START Provided material
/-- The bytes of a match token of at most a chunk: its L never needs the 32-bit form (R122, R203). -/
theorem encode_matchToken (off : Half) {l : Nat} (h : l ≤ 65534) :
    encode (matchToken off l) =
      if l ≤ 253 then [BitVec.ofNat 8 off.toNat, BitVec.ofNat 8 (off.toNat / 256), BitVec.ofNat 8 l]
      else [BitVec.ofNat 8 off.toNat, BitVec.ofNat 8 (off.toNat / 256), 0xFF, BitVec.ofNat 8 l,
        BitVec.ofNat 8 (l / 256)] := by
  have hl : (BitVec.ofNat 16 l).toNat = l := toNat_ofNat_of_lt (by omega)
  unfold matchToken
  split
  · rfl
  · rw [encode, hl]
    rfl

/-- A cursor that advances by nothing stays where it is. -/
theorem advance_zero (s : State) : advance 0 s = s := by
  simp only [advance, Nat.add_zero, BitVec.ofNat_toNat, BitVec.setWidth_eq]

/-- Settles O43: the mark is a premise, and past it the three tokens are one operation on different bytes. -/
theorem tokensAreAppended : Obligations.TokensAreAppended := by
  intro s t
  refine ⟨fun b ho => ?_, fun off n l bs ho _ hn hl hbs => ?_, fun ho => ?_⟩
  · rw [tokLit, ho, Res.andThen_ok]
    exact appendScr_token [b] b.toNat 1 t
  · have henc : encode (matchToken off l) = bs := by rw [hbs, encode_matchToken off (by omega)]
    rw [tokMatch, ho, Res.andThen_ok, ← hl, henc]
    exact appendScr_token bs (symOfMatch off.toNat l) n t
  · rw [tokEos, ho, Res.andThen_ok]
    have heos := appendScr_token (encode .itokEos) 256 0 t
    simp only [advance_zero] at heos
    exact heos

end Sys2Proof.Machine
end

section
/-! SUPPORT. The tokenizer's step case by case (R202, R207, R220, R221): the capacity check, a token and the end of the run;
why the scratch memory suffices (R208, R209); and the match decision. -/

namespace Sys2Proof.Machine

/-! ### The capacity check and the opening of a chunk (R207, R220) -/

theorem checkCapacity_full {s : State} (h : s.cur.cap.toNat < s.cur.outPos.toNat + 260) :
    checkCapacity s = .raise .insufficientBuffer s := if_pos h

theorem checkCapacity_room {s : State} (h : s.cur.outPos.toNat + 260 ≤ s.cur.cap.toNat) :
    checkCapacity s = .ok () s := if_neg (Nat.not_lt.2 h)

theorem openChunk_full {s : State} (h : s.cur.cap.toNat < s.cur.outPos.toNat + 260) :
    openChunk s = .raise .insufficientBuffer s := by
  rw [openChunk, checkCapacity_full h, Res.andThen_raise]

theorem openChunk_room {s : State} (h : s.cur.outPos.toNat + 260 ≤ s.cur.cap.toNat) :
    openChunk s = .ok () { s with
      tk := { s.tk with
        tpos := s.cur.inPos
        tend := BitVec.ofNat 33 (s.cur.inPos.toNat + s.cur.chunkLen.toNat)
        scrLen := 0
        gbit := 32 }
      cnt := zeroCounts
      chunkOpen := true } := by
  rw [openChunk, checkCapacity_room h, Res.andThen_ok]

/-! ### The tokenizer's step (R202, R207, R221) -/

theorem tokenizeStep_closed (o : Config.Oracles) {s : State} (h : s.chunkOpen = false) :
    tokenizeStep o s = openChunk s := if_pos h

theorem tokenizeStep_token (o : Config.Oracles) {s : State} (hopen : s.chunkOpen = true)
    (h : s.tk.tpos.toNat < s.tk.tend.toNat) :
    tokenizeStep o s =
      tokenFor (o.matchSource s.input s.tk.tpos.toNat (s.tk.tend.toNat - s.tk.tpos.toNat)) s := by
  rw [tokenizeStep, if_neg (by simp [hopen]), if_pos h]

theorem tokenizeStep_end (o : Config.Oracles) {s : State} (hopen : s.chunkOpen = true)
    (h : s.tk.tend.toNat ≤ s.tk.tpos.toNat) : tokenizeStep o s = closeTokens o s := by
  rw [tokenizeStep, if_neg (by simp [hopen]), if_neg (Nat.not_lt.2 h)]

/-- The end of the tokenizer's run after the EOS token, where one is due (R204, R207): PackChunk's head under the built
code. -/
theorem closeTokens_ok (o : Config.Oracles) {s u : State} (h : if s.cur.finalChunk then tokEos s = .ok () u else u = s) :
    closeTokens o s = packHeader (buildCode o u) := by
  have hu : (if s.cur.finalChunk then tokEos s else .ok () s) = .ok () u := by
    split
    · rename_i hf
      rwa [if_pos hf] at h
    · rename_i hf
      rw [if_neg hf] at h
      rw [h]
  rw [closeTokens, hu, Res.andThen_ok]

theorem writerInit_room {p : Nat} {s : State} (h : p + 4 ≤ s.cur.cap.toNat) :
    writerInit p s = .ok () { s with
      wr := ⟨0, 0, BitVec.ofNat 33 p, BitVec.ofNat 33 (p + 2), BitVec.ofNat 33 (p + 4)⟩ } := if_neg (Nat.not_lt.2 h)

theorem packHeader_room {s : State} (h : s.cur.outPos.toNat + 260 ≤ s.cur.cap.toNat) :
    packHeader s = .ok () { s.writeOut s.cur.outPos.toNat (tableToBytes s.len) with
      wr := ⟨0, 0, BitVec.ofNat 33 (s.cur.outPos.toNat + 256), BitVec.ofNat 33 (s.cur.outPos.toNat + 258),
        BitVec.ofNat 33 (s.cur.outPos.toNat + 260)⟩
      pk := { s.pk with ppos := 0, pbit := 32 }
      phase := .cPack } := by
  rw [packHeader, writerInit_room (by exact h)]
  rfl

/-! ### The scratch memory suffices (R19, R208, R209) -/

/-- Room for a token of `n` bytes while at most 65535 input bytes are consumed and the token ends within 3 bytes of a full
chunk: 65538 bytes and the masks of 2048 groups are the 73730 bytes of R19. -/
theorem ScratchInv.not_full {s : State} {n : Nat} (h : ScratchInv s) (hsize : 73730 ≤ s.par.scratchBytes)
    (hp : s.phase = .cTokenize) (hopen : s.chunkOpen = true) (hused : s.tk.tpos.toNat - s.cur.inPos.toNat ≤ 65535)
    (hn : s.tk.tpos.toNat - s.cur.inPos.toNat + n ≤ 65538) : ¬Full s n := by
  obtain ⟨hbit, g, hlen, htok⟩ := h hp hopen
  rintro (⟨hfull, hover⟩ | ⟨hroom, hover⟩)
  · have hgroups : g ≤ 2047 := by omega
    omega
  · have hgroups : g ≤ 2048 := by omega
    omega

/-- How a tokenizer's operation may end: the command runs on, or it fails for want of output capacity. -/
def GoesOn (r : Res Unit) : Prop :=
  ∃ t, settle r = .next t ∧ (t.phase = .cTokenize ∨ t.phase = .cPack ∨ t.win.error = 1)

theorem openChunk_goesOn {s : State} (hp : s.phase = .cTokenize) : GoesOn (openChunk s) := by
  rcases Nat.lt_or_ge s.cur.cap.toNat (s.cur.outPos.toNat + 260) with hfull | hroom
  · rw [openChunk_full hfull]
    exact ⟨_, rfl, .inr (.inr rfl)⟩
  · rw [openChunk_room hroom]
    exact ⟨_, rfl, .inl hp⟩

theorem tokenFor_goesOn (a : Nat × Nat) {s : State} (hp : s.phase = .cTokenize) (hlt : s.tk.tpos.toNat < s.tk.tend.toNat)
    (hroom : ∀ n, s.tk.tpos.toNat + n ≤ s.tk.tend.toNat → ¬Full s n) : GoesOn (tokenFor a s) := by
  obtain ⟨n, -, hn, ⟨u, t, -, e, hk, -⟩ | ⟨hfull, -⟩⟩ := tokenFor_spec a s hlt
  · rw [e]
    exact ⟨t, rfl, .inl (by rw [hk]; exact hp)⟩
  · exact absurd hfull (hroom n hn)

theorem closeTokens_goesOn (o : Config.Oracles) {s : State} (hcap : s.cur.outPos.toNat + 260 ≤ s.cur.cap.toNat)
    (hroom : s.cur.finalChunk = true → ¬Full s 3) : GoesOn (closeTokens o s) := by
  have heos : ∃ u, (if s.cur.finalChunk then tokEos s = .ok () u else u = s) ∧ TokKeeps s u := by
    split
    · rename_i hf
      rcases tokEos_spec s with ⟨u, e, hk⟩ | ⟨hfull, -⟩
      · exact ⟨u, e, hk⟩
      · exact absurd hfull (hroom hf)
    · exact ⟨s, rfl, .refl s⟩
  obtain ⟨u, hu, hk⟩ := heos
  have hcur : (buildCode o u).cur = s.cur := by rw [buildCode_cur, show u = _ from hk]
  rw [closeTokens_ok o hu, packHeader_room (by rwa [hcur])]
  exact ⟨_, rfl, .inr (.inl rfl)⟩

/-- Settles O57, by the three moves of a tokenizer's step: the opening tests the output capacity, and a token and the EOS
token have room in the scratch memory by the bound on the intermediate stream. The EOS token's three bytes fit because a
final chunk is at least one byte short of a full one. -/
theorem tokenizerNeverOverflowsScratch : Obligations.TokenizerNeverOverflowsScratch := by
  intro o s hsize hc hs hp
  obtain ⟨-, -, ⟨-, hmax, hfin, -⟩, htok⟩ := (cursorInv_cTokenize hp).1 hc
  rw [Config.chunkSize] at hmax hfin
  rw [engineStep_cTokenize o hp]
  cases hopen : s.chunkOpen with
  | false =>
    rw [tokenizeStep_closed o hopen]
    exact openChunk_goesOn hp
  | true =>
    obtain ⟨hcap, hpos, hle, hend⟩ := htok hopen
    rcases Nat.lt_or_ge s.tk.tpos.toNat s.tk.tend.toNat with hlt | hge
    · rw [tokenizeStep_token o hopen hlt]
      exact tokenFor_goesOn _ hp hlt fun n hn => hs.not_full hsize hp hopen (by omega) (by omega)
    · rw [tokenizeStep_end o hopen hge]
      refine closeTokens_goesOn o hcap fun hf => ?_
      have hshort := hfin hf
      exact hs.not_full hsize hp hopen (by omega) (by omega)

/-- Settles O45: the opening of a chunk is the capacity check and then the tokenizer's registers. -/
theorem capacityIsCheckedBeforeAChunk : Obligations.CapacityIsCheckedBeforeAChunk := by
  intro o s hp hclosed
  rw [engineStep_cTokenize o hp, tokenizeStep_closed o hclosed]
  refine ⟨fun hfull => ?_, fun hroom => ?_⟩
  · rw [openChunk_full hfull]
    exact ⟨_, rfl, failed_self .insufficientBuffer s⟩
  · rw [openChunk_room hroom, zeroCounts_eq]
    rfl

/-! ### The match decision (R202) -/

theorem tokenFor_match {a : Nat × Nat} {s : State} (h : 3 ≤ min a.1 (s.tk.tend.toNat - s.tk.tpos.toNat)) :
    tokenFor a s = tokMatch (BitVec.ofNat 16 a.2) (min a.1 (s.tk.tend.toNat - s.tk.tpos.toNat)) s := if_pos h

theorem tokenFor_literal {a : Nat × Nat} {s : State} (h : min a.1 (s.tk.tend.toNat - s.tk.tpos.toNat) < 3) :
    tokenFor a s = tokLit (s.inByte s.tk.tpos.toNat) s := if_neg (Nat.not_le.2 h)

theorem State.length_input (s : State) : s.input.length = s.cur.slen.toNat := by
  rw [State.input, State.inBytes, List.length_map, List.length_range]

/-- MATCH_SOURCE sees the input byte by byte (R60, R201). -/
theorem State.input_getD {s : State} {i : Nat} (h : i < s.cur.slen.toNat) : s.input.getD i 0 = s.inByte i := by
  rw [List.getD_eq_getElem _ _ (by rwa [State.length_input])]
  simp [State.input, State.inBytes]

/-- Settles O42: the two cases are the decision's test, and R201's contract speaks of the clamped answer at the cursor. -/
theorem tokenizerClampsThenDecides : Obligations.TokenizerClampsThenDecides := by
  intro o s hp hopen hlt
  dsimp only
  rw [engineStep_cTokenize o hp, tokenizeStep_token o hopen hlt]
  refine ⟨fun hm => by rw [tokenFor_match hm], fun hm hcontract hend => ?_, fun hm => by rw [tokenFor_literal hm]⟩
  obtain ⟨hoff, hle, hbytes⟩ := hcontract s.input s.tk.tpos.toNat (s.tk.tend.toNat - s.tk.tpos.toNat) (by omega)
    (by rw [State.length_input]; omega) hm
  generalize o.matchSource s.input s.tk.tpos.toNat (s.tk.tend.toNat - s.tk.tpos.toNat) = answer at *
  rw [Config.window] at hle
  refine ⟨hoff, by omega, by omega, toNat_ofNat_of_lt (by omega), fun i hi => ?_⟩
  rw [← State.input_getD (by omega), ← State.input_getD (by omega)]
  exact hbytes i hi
END Provided material
Nothing but the lines from the one with "(by rw [State.length_input]; omega) hm" through the last line of the records above should be retyped, and those word for word.

Written response:
    (by rw [State.length_input]; omega) hm
  generalize o.matchSource s.input s.tk.tpos.toNat (s.tk.tend.toNat - s.tk.tpos.toNat) = answer at *
  rw [Config.window] at hle
  refine ⟨hoff, by omega, by omega, toNat_ofNat_of_lt (by omega), fun i hi => ?_⟩
  rw [← State.input_getD (by omega), ← State.input_getD (by omega)]
  exact hbytes i hi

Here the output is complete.